*PROBLEM STATEMENT*:
All lines from the start of the listing below through the line containing "about SP and" are to be written out again exactly, and no others.

○ ○ ○ ○ ○

/-! ## The statement -/

/-- Settles O10: the step jumps back to pc on the switched state, and the opcode byte read there decides
whether that state is parked. -/
theorem parkedStepDoesOnlyTheOverlaySwitch : Obligations.ParkedStepDoesOnlyTheOverlaySwitch := by
  intro s h
  refine ⟨step_parked h, ⟨_, s.switched_eq_withOverlay⟩, fun hnot => ?_, fun hunder => ?_⟩
  · have ⟨_, hop, _⟩ := h
    exact (State.switched_parked_iff h).2 ((State.switched_read_pc hnot).trans hop)
  · rw [State.switched_parked_iff h, State.switched_read_pc_of_parkedUnderTheSwitch hunder]
    simp

end Sys2Proof.Machine
end

section
/-! The statements of the family 20_memory.md about words and the host's inspection, and of 41_loads.md
about SP and the accumulator. The address computations are put in the spec's arithmetic here; a form of
LD is then its row and the shared load or store at its address. -/

namespace Sys2Proof.Machine

/-- Settles O14: a word is two byte accesses, and its store reaches the two bytes alone. -/
theorem wordAccessLittleEndian : Obligations.WordAccessLittleEndian := by
  refine ⟨fun s a k => s.loadWord_spec a k, fun s a v => ?_⟩
  obtain ⟨both, faults⟩ := s.storeWord_spec a v
  refine ⟨fun ha hb => ?_, faults⟩
  obtain ⟨m, hm, hstore⟩ := both ha hb
  exact ⟨_, hstore, hm.writtenA, hm.writtenB, rfl, rfl, .ofStored2 (by simp) (by simp) rfl hm rfl rfl⟩

/-- Settles O17: the inspection and a load ask the same router. -/
theorem inspectionReadsThroughTheRouter : Obligations.InspectionReadsThroughTheRouter := by
  refine fun s a => ⟨fun v hread => ⟨?_, fun k => s.load_some k hread⟩,
    fun hread => ⟨?_, fun k => s.load_none k hread⟩, rfl, rfl, rfl, rfl, fun _ => rfl⟩
  · rw [State.inspectByte, hread]
  · rw [State.inspectByte, hread]

/-! ## The addresses -/

theorem highPage_eq (n : Byte) : highPage n = BitVec.ofNat 16 (0xFF00 + n.toNat) := by
  rw [BitVec.ofNat_add, BitVec.ofNat_toNat]
  rfl

/-- SP plus a signed offset is the sum of a relative jump, at SP instead of pc (R160, R224, R281). -/
theorem State.spOffset_eq_ofInt (s : State) (e : Byte) :
    s.spOffset e = BitVec.ofInt 16 (s.sp.toNat + e.toInt) := (s.setPc s.sp).jrTarget_eq_ofInt e

/-! ## The statements -/

/-- Settles O22: each form is the shared load into A at its address. -/
theorem loadAFromAddress : Obligations.LoadAFromAddress := by
  refine fun nn n => ⟨⟨rfl, rfl, rfl⟩, ⟨rfl, rfl, rfl⟩, ⟨rfl, rfl, rfl⟩, ⟨rfl, rfl, rfl⟩, ⟨rfl, rfl, rfl⟩,
    fun s => ?_⟩
  simp only [← highPage_eq, List.forall_mem_cons, List.not_mem_nil, false_imp_iff, implies_true, and_true]
  exact ⟨loadReg_spec s s.bc .a, loadReg_spec s s.de .a, loadReg_spec s nn .a,
    loadReg_spec s (highPage n) .a, loadReg_spec s (highPage s.c) .a⟩

/-- Settles O23: each form is the shared store of A at its address. -/
theorem storeAToAddress : Obligations.StoreAToAddress := by
  refine fun nn n => ⟨⟨rfl, rfl, rfl⟩, ⟨rfl, rfl, rfl⟩, ⟨rfl, rfl, rfl⟩, ⟨rfl, rfl, rfl⟩, ⟨rfl, rfl, rfl⟩,
    fun s => ?_⟩
  simp only [← highPage_eq, List.forall_mem_cons, List.not_mem_nil, false_imp_iff, implies_true, and_true]
  exact ⟨storeNext_spec s s.bc s.a, storeNext_spec s s.de s.a, storeNext_spec s nn s.a,
    storeNext_spec s (highPage n) s.a, storeNext_spec s (highPage s.c) s.a⟩

/-- Settles O24: one word store of SP. -/
theorem storeSpWord : Obligations.StoreSpWord := by
  refine fun nn => ⟨⟨rfl, rfl, rfl⟩, fun s => ?_⟩
  obtain ⟨-, store⟩ := wordAccessLittleEndian
  obtain ⟨both, first, second⟩ := store s nn s.sp
  refine ⟨fun ha hb => ?_, fun ha => first ha .next, fun ha hb => second ha hb .next⟩
  obtain ⟨t, hstore, rest⟩ := both ha hb
  exact ⟨t, hstore .next, rest⟩

/-- What leaves H and L alone leaves HL. -/
theorem Frame.hl {s t : State} {rs : List Reg8} {ks : List Flag} {as : List Word} (h : Frame s t rs ks as)
    (hh : .h ∉ rs) (hl : .l ∉ rs) : t.hl = s.hl := congrArg₂ word (h.regs .h hh) (h.regs .l hl)

theorem exec_ldHlSpE (e : Byte) (s : State) : exec (.ldHlSpE e) s = .next
    ((s.setHl (s.spOffset e)).spOffsetFlags s.sp e) := rfl

/-- Settles O25: a write of SP, and a write of HL with the flags of the low-byte addition. -/
theorem loadSpAndHlSpOffset : Obligations.LoadSpAndHlSpOffset := by
  refine ⟨⟨rfl, rfl, rfl⟩, fun s => ⟨s.setSp s.hl, rfl, rfl, rfl, s.setPairSp_frame .sp s.hl⟩,
    fun e => ⟨⟨rfl, rfl, rfl⟩, fun s => ?_⟩⟩
  rw [← State.spOffset_eq_ofInt]
  obtain ⟨t, hexec, hz, hn, hh, hc, hsp, hpc, hframe⟩ := next_setZNHC_spec (exec_ldHlSpE e s)
  exact ⟨t, hexec, (hframe.hl (by simp) (by simp)).trans (s.setHl_hl _), hz, hn, hh, hc, hsp, hpc,
    (s.setPairSp_frame .hl _).reg_then_flags hframe⟩

end Sys2Proof.Machine
end

section
/-! SUPPORT. An operand read, changed and written back, with the flags last: the one shape of INC (HL),
DEC (HL), the extended shifts, RES and SET (spec/00_scope.md R23; 42_alu8.md R193; 45_cb_extended.md R252
to R261). Everything that shape can do is said here once. -/

namespace Sys2Proof.Machine

/-- One read of the operand, one write of `f` of the byte read, then the flags that `g` writes. -/
def State.modify8 (s : State) (o : Opnd8) (f : Byte → Byte) (g : Byte → State → State) : Result :=
  s.read8 o fun v => s.write8 o (f v) fun t => .next (g v t)

/-- The operand holds the new byte and nothing else has changed when the flags come to be written; or the
first access that is unmapped stops it. -/
theorem State.modify8_spec (s : State) (o : Opnd8) (f : Byte → Byte) (g : Byte → State → State) :
    (∀ v, operandValue s o = some v → operandWritable s o → ∃ t, s.modify8 o f g = .next (g v t)
      ∧ operandHolds s t o (f v) ∧ t.sp = s.sp ∧ t.pc = s.pc ∧ Frame s t (operandRegs o) [] (operandBytes s o))
    ∧ (operandValue s o = none ∨ ¬operandWritable s o → s.modify8 o f g = .fault (.unmappedAddress s.hl)) := by
  obtain ⟨readable, unreadable⟩ := s.read8_spec o fun v => s.write8 o (f v) fun t => .next (g v t)
  refine ⟨fun v hv hw => ?_, fun hfault => ?_⟩
  · obtain ⟨t, hwrite, hholds, hsp, hpc, -, -, hframe⟩ := (s.write8_spec o (f v)).1 hw
    exact ⟨t, (readable v hv).trans (hwrite _), hholds, hsp, hpc, hframe⟩
  · cases hv : operandValue s o with
    | none => exact unreadable hv
    | some v =>
      have hw : ¬operandWritable s o := hfault.resolve_left (by simp [hv])
      exact (readable v hv).trans ((s.write8_spec o (f v)).2 hw _)
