theorem advance_latched (s : State) :
    (advance s).eng.opr = s.eng.opr ∧ (advance s).eng.base = s.eng.base ∧ (advance s).eng.len = s.eng.len := by
  unfold advance
  split
  · exact ⟨rfl, rfl, rfl⟩
  · exact ⟨rfl, rfl, rfl⟩
  · exact goto_latched _ s
  · split
    · exact ⟨rfl, rfl, rfl⟩
    · exact goto_latched _ s
  · split
    · exact ⟨rfl, rfl, rfl⟩
    · exact goto_latched _ s
  · exact goto_latched _ s
  · split
    · exact ⟨rfl, rfl, rfl⟩
    · exact endBit_latched s
  · split
    · exact ⟨rfl, rfl, rfl⟩
    · exact endBit_latched s

theorem finishAction_latched (s : State) :
    (finishAction s).eng.opr = s.eng.opr ∧ (finishAction s).eng.base = s.eng.base ∧
      (finishAction s).eng.len = s.eng.len := by
  unfold finishAction; split
  · exact advance_latched s
  · exact ⟨rfl, rfl, rfl⟩

@[simp] theorem finishAction_opr (s : State) : (finishAction s).eng.opr = s.eng.opr := (finishAction_latched s).1

@[simp] theorem finishAction_base (s : State) : (finishAction s).eng.base = s.eng.base := (finishAction_latched s).2.1

@[simp] theorem finishAction_len (s : State) : (finishAction s).eng.len = s.eng.len := (finishAction_latched s).2.2

theorem finishAction_busy (s : State) (h : s.busy = true) : finishAction s = advance s := by simp [finishAction, h]

theorem finishAction_ended (s : State) (h : s.busy = false) : finishAction s = s := by simp [finishAction, h]

/-! ### Issued commands -/

/-- `construct` changes no other field than these. -/
theorem construct_frame (k i o : Bool) (p : Polarity) (s : State) : (construct k i o p s) =
    { s with cfg := (construct k i o p s).cfg, busy := (construct k i o p s).busy, result := (construct k i o p s).result, eng := (construct k i o p s).eng } := by
  unfold construct; split <;> rfl

@[simp] theorem construct_arg (k i o : Bool) (p : Polarity) (s : State) : (construct k i o p s).arg = s.arg := by
  rw [construct_frame]
@[simp] theorem construct_errval (k i o : Bool) (p : Polarity) (s : State) : (construct k i o p s).errval = s.errval := by
  rw [construct_frame]
@[simp] theorem construct_sclkLvl (k i o : Bool) (p : Polarity) (s : State) : (construct k i o p s).sclkLvl = s.sclkLvl := by
  rw [construct_frame]
@[simp] theorem construct_mosiLvl (k i o : Bool) (p : Polarity) (s : State) : (construct k i o p s).mosiLvl = s.mosiLvl := by
  rw [construct_frame]
@[simp] theorem construct_pins (k i o : Bool) (p : Polarity) (s : State) : (construct k i o p s).pins = s.pins := by
  rw [construct_frame]
@[simp] theorem construct_buf (k i o : Bool) (p : Polarity) (s : State) : (construct k i o p s).buf = s.buf := by
  rw [construct_frame]
@[simp] theorem construct_trace (k i o : Bool) (p : Polarity) (s : State) : (construct k i o p s).trace = s.trace := by
  rw [construct_frame]
@[simp] theorem construct_bufRdata (k i o : Bool) (p : Polarity) (s : State) : (construct k i o p s).bufRdata = s.bufRdata := by
  rw [construct_frame]
@[simp] theorem construct_regRdata (k i o : Bool) (p : Polarity) (s : State) : (construct k i o p s).regRdata = s.regRdata := by
  rw [construct_frame]
@[simp] theorem construct_rstLast (k i o : Bool) (p : Polarity) (s : State) : (construct k i o p s).rstLast = s.rstLast := by
  rw [construct_frame]
@[simp] theorem construct_hostIn (k i o : Bool) (p : Polarity) (s : State) : (construct k i o p s).hostIn = s.hostIn := by
  rw [construct_frame]
@[simp] theorem construct_env (k i o : Bool) (p : Polarity) (s : State) : (construct k i o p s).env = s.env := by
  rw [construct_frame]
@[simp] theorem construct_tick (k i o : Bool) (p : Polarity) (s : State) : (construct k i o p s).tick = s.tick := by
  rw [construct_frame]

/-- `startStream` changes no other field than these. -/
theorem startStream_frame (opr : Opr) (len : BitVec 16) (s : State) : (startStream opr len s) =
    { s with busy := (startStream opr len s).busy, result := (startStream opr len s).result, eng := (startStream opr len s).eng } := by
  unfold startStream; dsimp only; split <;> rfl

@[simp] theorem startStream_cfg (opr : Opr) (len : BitVec 16) (s : State) : (startStream opr len s).cfg = s.cfg := by
  rw [startStream_frame]
@[simp] theorem startStream_arg (opr : Opr) (len : BitVec 16) (s : State) : (startStream opr len s).arg = s.arg := by
  rw [startStream_frame]
@[simp] theorem startStream_errval (opr : Opr) (len : BitVec 16) (s : State) : (startStream opr len s).errval = s.errval := by
  rw [startStream_frame]
@[simp] theorem startStream_sclkLvl (opr : Opr) (len : BitVec 16) (s : State) : (startStream opr len s).sclkLvl = s.sclkLvl := by
  rw [startStream_frame]
@[simp] theorem startStream_mosiLvl (opr : Opr) (len : BitVec 16) (s : State) : (startStream opr len s).mosiLvl = s.mosiLvl := by
  rw [startStream_frame]
@[simp] theorem startStream_pins (opr : Opr) (len : BitVec 16) (s : State) : (startStream opr len s).pins = s.pins := by
  rw [startStream_frame]
@[simp] theorem startStream_buf (opr : Opr) (len : BitVec 16) (s : State) : (startStream opr len s).buf = s.buf := by
  rw [startStream_frame]
@[simp] theorem startStream_trace (opr : Opr) (len : BitVec 16) (s : State) : (startStream opr len s).trace = s.trace := by
  rw [startStream_frame]
@[simp] theorem startStream_bufRdata (opr : Opr) (len : BitVec 16) (s : State) : (startStream opr len s).bufRdata = s.bufRdata := by
  rw [startStream_frame]
@[simp] theorem startStream_regRdata (opr : Opr) (len : BitVec 16) (s : State) : (startStream opr len s).regRdata = s.regRdata := by
  rw [startStream_frame]
@[simp] theorem startStream_rstLast (opr : Opr) (len : BitVec 16) (s : State) : (startStream opr len s).rstLast = s.rstLast := by
  rw [startStream_frame]
@[simp] theorem startStream_hostIn (opr : Opr) (len : BitVec 16) (s : State) : (startStream opr len s).hostIn = s.hostIn := by
  rw [startStream_frame]
@[simp] theorem startStream_env (opr : Opr) (len : BitVec 16) (s : State) : (startStream opr len s).env = s.env := by
  rw [startStream_frame]
@[simp] theorem startStream_tick (opr : Opr) (len : BitVec 16) (s : State) : (startStream opr len s).tick = s.tick := by
  rw [startStream_frame]

/-- `acceptStream` changes no other field than these. -/
theorem acceptStream_frame (opr : Opr) (len : BitVec 16) (s : State) : (acceptStream opr len s) =
    { s with busy := (acceptStream opr len s).busy, result := (acceptStream opr len s).result, eng := (acceptStream opr len s).eng } := by
  unfold acceptStream; split
  · exact startStream_frame _ _ _
  · rfl

@[simp] theorem acceptStream_cfg (opr : Opr) (len : BitVec 16) (s : State) : (acceptStream opr len s).cfg = s.cfg := by
  rw [acceptStream_frame]
@[simp] theorem acceptStream_arg (opr : Opr) (len : BitVec 16) (s : State) : (acceptStream opr len s).arg = s.arg := by
  rw [acceptStream_frame]
@[simp] theorem acceptStream_errval (opr : Opr) (len : BitVec 16) (s : State) : (acceptStream opr len s).errval = s.errval := by
  rw [acceptStream_frame]
@[simp] theorem acceptStream_sclkLvl (opr : Opr) (len : BitVec 16) (s : State) : (acceptStream opr len s).sclkLvl = s.sclkLvl := by
  rw [acceptStream_frame]
@[simp] theorem acceptStream_mosiLvl (opr : Opr) (len : BitVec 16) (s : State) : (acceptStream opr len s).mosiLvl = s.mosiLvl := by
  rw [acceptStream_frame]
@[simp] theorem acceptStream_pins (opr : Opr) (len : BitVec 16) (s : State) : (acceptStream opr len s).pins = s.pins := by
  rw [acceptStream_frame]
@[simp] theorem acceptStream_buf (opr : Opr) (len : BitVec 16) (s : State) : (acceptStream opr len s).buf = s.buf := by
  rw [acceptStream_frame]
@[simp] theorem acceptStream_trace (opr : Opr) (len : BitVec 16) (s : State) : (acceptStream opr len s).trace = s.trace := by
  rw [acceptStream_frame]
@[simp] theorem acceptStream_bufRdata (opr : Opr) (len : BitVec 16) (s : State) : (acceptStream opr len s).bufRdata = s.bufRdata := by
  rw [acceptStream_frame]
@[simp] theorem acceptStream_regRdata (opr : Opr) (len : BitVec 16) (s : State) : (acceptStream opr len s).regRdata = s.regRdata := by
  rw [acceptStream_frame]
@[simp] theorem acceptStream_rstLast (opr : Opr) (len : BitVec 16) (s : State) : (acceptStream opr len s).rstLast = s.rstLast := by
  rw [acceptStream_frame]
@[simp] theorem acceptStream_hostIn (opr : Opr) (len : BitVec 16) (s : State) : (acceptStream opr len s).hostIn = s.hostIn := by
  rw [acceptStream_frame]
@[simp] theorem acceptStream_env (opr : Opr) (len : BitVec 16) (s : State) : (acceptStream opr len s).env = s.env := by
  rw [acceptStream_frame]
@[simp] theorem acceptStream_tick (opr : Opr) (len : BitVec 16) (s : State) : (acceptStream opr len s).tick = s.tick := by
  rw [acceptStream_frame]

/-- ARG after the host's accesses (10_state.md R22). -/
theorem hostAccess_arg (h : HostTick) (s : State) :
    (hostAccess h s).arg = match h.reg with
      | .write .arg v => v
      | _ => s.arg := by
  simp only [hostAccess, bufWriteAccess_arg, regWriteAccess]
  rcases h.reg with _ | r | ⟨r, v⟩
  · simp
  · simp
  · cases r <;> simp

theorem hostAccess_arg_of_ne {h : HostTick} {s : State} (hw : ∀ v, h.reg ≠ .write .arg v) :
    (hostAccess h s).arg = s.arg := by
  rw [hostAccess_arg]
  split
  · exact absurd ‹_› (hw _)
  · rfl

/-- The register read data after the host's accesses. -/
theorem hostAccess_regRdata (h : HostTick) (s : State) :
    (hostAccess h s).regRdata = match h.reg with
      | .read r => regRead r s
      | _ => s.regRdata := by
  simp only [hostAccess, bufWriteAccess_regRdata, regWriteAccess_regRdata, hostReads, bufReadAccess_regRdata,
    regReadAccess]
  cases h.reg <;> rfl

/-- The byte read data after the host's accesses. -/
theorem hostAccess_bufRdata (h : HostTick) (s : State) :
    (hostAccess h s).bufRdata = match h.buf with
      | .read a => bufReadData a (regReadAccess h.reg s)
      | _ => s.bufRdata := by
  simp only [hostAccess, bufWriteAccess_bufRdata, regWriteAccess_bufRdata, hostReads, bufReadAccess]
  cases h.buf <;> simp

theorem bufReadData_regReadAccess (a : Word) (op : RegOp) (s : State) :
    bufReadData a (regReadAccess op s) = bufReadData a s := by cases op <;> rfl

/-- A byte of BUF after the host's accesses (20_memory.md R33). -/
theorem memRead_hostAccess (h : HostTick) (s : State) (x : Nat) :
    memRead x (hostAccess h s) = match h.buf with
      | .write a v => if x = a.toNat ∧ a.toNat < Config.bufSize then some v else memRead x s
      | _ => memRead x s := by
  have key : ∀ y : State, y.buf = s.buf → memRead x (bufWriteAccess h.buf y) = match h.buf with
      | .write a v => if x = a.toNat ∧ a.toNat < Config.bufSize then some v else memRead x s
      | _ => memRead x s := by
    intro y hy
    unfold bufWriteAccess
    cases h.buf with
    | idle => exact memRead_eq_of_buf hy x
    | read a => exact memRead_eq_of_buf hy x
    | write a v =>
      dsimp only
      split
      · rw [memRead_memWrite, memRead_eq_of_buf hy]; simp [*]
      · rw [memRead_eq_of_buf hy]; simp [*]
  exact key _ (by simp)

theorem issue_next {s t u : State} (h : issue s t = .next u) : s.busy = false ∧ u = t := by
  unfold issue at h
  split at h
  · cases h
  · cases h; exact ⟨by simpa using ‹¬s.busy = true›, rfl⟩

theorem issue_idle {s : State} (h : s.busy = false) (t : State) : issue s t = .next t := by
  simp [issue, h]

theorem issue_ne_fault (s t : State) (f : Fault) : issue s t ≠ .fault f := by
  unfold issue; split <;> simp

/-- An answer of an issued command (41_bit_engine.md R62). -/
theorem exec_next {i : Instr} {s t : State} (h : exec i s = .next t) :
    s.busy = false ∧
    ((∃ k di d p, i = .new k di d p ∧ t = construct k di d p s) ∨
     (∃ len, i = .write len ∧ t = acceptStream .write (lenOperand len) s) ∨
     (∃ len, i = .transfer len ∧ t = acceptStream .transfer (lenOperand len) s)) := by
  cases i with
  | new k di d p => exact ⟨(issue_next h).1, .inl ⟨k, di, d, p, rfl, (issue_next h).2⟩⟩
  | write len => exact ⟨(issue_next h).1, .inr (.inl ⟨len, rfl, (issue_next h).2⟩)⟩
  | transfer len => exact ⟨(issue_next h).1, .inr (.inr ⟨len, rfl, (issue_next h).2⟩)⟩

/-- An answer of a word written to CMD: a command's, or the rejection. -/
theorem acceptWord_next {w : Word} {s t : State} (h : acceptWord w s = .next t) :
    s.busy = false ∧
    ((∃ i, decode w = .ok i ∧ exec i s = .next t) ∨ ((∃ e, decode w = .error e) ∧ t = raiseIllegal s)) := by
  unfold acceptWord at h
  split at h
  · exact ⟨(exec_next h).1, .inl ⟨_, ‹_›, h⟩⟩
  · exact ⟨(issue_next h).1, .inr ⟨⟨_, ‹_›⟩, (issue_next h).2⟩⟩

○ ○ ○ ○ ○

*WRITTEN SOLUTION*:
/-! ## The statement -/

/-- Settles O10: the step jumps back to pc on the switched state, and the opcode byte read there decides
whether that state is parked. -/
theorem parkedStepDoesOnlyTheOverlaySwitch : Obligations.ParkedStepDoesOnlyTheOverlaySwitch := by
  intro s h
  refine ⟨step_parked h, ⟨_, s.switched_eq_withOverlay⟩, fun hnot => ?_, fun hunder => ?_⟩
  · have ⟨_, hop, _⟩ := h
    exact (State.switched_parked_iff h).2 ((State.switched_read_pc hnot).trans hop)
  · rw [State.switched_parked_iff h, State.switched_read_pc_of_parkedUnderTheSwitch hunder]
    simp

end Sys2Proof.Machine
end

section
/-! The statements of the family 20_memory.md about words and the host's inspection, and of 41_loads.md
about SP and the accumulator. The address computations are put in the spec's arithmetic here; a form of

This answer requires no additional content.